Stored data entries
————

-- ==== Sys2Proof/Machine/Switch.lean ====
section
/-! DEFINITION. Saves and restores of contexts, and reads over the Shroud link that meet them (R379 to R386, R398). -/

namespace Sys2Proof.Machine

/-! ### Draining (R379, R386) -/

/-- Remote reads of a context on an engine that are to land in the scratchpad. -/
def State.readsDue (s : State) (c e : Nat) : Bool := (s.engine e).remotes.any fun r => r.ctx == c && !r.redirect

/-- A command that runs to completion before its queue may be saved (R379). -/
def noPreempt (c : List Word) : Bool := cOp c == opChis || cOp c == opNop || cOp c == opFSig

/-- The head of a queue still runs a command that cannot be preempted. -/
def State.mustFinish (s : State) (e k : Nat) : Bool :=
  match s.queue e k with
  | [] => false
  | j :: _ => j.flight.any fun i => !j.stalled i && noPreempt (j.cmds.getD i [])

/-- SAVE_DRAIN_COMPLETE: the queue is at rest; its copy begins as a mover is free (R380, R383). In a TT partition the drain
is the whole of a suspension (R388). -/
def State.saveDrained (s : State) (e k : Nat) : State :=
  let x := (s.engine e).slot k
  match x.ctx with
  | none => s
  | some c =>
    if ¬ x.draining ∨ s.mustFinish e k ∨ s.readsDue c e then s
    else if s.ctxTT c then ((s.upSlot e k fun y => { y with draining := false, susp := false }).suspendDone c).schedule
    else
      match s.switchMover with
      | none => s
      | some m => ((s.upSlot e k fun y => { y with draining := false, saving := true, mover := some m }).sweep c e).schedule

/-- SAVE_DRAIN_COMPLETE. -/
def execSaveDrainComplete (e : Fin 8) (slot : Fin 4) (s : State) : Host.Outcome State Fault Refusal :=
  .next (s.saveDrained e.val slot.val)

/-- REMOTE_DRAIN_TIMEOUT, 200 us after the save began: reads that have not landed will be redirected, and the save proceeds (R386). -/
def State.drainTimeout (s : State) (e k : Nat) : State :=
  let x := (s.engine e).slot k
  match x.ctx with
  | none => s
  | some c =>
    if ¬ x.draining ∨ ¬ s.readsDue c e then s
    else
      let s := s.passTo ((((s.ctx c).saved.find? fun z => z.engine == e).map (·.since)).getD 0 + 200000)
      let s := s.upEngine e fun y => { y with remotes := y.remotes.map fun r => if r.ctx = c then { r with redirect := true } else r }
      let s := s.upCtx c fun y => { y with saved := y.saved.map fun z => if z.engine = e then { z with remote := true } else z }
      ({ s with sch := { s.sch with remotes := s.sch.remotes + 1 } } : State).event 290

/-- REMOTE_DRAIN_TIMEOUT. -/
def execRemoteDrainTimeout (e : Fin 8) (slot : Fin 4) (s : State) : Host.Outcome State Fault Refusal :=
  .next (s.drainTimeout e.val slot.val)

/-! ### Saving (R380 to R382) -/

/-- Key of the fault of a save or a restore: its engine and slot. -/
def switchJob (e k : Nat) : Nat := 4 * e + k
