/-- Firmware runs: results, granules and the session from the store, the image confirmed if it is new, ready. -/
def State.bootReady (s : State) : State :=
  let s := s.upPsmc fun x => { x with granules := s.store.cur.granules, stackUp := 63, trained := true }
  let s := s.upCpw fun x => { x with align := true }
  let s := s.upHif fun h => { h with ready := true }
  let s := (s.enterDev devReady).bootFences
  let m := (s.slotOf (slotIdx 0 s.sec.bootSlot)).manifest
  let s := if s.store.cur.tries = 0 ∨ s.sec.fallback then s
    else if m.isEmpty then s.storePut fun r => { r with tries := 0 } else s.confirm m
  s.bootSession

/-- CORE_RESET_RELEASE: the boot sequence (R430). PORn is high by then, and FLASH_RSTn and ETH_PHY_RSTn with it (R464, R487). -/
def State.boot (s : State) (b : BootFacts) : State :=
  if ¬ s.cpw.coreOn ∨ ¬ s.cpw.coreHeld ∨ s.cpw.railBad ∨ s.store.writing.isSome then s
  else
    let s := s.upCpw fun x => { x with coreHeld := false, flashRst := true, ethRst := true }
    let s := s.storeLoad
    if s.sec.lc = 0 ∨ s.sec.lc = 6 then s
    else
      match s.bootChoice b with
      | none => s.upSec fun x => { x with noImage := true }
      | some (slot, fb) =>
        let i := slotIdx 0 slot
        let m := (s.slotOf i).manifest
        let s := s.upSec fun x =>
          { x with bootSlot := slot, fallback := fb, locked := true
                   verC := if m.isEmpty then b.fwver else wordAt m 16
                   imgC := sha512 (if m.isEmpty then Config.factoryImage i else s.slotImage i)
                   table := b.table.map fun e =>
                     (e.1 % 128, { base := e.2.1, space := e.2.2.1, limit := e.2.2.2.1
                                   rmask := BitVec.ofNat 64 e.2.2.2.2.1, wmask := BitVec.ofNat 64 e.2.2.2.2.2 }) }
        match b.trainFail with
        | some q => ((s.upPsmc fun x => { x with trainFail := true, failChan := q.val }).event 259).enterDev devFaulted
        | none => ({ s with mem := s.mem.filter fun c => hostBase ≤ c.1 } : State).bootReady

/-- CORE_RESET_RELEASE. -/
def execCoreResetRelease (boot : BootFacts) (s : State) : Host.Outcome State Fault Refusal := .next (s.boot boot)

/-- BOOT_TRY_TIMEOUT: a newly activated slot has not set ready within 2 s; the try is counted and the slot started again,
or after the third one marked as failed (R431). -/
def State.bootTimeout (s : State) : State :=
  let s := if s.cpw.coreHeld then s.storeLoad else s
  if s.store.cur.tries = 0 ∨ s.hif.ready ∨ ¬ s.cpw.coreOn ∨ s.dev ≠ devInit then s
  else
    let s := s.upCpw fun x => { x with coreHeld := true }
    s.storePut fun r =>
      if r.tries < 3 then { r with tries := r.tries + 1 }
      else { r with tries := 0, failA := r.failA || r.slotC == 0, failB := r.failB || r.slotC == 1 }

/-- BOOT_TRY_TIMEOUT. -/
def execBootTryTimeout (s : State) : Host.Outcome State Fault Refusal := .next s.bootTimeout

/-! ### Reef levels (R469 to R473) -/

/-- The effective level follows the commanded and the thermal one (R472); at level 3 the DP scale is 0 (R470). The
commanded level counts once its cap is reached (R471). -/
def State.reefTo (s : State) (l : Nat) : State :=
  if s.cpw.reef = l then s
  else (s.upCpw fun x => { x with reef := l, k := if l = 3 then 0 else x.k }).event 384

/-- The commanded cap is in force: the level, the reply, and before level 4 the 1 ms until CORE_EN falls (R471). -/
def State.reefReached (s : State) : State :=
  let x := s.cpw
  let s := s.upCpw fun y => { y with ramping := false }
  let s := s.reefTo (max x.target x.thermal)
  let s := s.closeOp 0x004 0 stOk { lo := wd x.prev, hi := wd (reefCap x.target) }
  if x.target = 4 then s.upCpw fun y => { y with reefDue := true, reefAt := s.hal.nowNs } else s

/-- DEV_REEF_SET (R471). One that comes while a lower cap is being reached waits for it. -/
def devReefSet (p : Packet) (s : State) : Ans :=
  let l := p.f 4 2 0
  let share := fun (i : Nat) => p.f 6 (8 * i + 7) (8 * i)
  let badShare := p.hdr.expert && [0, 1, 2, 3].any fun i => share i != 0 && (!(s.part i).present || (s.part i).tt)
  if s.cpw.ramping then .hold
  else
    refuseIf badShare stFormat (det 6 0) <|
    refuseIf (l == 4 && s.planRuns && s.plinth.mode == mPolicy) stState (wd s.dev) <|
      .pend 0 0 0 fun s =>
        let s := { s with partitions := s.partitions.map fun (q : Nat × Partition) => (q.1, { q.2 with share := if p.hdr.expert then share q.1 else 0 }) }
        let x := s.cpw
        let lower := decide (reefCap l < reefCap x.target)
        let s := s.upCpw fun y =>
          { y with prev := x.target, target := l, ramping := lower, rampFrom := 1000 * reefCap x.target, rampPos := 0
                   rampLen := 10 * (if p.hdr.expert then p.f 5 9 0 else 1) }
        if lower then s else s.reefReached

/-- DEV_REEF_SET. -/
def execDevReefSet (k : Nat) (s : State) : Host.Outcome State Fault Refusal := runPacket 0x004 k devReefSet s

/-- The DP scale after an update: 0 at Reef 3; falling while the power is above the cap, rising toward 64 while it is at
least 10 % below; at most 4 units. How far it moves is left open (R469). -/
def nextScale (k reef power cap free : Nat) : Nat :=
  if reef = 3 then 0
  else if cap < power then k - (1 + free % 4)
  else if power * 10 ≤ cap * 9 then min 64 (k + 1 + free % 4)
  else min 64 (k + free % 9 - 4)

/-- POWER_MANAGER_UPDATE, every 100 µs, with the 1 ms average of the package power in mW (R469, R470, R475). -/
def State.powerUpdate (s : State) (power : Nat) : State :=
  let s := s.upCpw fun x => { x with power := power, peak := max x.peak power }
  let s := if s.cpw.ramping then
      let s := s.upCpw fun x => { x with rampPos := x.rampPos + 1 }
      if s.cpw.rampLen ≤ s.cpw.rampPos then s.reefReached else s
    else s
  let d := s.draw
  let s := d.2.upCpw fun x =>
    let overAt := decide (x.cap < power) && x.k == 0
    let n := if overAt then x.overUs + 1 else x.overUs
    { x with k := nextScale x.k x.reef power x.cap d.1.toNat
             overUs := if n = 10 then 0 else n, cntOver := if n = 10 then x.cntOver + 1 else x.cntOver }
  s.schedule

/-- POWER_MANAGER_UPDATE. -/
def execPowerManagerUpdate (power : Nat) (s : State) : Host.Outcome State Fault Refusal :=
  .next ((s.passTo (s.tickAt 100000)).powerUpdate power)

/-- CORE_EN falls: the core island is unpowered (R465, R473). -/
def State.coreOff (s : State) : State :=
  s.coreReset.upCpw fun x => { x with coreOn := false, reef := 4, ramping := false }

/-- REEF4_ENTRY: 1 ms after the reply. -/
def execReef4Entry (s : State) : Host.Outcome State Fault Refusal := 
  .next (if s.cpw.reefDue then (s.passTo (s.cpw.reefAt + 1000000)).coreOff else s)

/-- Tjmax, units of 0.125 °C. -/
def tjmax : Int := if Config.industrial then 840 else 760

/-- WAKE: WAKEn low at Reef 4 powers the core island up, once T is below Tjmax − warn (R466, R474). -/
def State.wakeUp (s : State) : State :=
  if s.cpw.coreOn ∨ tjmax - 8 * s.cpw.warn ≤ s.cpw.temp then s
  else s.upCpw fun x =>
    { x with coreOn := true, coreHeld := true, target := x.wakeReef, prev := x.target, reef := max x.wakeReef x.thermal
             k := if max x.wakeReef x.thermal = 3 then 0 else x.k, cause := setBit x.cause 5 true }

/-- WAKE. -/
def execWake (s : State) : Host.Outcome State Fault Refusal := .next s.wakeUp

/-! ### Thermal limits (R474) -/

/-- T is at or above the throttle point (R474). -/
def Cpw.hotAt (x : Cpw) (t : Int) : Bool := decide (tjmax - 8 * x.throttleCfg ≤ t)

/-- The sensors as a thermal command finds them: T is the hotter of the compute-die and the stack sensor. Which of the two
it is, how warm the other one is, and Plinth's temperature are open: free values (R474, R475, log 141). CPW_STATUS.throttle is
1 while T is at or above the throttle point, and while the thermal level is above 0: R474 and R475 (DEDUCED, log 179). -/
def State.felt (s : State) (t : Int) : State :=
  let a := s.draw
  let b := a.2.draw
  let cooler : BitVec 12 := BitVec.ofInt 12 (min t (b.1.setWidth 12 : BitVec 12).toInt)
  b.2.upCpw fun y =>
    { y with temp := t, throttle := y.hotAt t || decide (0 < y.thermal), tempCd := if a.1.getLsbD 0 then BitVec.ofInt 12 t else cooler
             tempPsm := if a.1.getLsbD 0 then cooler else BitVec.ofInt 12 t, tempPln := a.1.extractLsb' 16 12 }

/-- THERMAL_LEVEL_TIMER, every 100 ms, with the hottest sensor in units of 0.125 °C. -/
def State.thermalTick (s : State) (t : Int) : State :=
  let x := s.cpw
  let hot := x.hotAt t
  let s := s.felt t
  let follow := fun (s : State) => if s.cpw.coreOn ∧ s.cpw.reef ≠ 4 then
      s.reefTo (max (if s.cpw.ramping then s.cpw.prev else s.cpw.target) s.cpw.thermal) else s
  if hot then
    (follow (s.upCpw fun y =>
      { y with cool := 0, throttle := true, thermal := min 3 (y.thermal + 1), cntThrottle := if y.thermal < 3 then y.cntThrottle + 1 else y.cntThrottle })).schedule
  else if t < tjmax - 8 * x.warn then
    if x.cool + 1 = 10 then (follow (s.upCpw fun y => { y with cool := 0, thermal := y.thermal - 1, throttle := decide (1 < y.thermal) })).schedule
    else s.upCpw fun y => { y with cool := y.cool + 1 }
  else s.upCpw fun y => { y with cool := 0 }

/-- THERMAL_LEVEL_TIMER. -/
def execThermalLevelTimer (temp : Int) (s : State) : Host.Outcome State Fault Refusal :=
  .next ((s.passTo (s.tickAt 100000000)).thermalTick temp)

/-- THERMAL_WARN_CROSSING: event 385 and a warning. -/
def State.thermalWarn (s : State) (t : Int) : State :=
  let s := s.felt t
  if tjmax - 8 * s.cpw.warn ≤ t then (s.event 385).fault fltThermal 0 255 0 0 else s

————

_What to do:_ Filter these records, keeping every line where the word "getLsbD" occurs.

_Output for this task:_
    { y with temp := t, throttle := y.hotAt t || decide (0 < y.thermal), tempCd := if a.1.getLsbD 0 then BitVec.ofInt 12 t else cooler
             tempPsm := if a.1.getLsbD 0 then cooler else BitVec.ofInt 12 t, tempPln := a.1.extractLsb' 16 12 }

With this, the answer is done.